Wherever the word "match" appears in a line of the data, that line should be copied.

> _Excerpted records_
══════════════════════════════
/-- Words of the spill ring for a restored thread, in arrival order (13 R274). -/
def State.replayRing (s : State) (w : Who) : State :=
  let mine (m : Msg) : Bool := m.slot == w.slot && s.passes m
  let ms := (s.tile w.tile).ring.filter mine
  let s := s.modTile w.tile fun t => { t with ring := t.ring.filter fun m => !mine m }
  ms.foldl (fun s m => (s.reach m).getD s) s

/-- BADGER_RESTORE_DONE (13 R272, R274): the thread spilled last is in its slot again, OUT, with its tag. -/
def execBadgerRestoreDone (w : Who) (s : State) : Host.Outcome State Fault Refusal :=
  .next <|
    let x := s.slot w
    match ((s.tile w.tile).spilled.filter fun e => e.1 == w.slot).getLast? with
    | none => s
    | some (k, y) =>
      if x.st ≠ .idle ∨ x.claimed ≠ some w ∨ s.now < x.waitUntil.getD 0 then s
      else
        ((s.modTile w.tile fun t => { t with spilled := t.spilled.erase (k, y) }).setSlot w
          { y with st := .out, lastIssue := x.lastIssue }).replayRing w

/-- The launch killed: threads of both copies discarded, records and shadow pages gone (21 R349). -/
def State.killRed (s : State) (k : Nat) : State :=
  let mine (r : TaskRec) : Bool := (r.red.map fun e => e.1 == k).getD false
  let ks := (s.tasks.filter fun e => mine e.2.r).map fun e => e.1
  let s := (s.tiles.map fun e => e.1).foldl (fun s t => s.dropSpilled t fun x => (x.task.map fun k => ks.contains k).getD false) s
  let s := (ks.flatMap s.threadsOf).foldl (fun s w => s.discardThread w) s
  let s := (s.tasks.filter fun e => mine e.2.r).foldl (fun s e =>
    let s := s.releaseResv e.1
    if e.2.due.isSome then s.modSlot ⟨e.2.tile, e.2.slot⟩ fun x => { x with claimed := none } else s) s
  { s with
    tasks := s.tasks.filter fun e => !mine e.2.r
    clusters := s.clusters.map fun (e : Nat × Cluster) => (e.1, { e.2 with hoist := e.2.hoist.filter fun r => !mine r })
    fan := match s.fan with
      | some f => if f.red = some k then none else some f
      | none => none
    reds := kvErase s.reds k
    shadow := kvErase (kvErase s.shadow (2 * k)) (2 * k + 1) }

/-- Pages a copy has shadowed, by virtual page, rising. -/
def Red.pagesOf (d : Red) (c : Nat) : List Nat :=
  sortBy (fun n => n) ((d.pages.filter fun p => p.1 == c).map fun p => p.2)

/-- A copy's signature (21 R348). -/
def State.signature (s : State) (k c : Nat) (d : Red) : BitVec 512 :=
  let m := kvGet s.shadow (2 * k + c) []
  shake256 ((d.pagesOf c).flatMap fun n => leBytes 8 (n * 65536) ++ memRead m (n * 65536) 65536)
══════════════════════════════
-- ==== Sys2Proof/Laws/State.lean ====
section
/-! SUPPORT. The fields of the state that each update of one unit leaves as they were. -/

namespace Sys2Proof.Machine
══════════════════════════════
> _Answer for the task_
    match ((s.tile w.tile).spilled.filter fun e => e.1 == w.slot).getLast? with
    fan := match s.fan with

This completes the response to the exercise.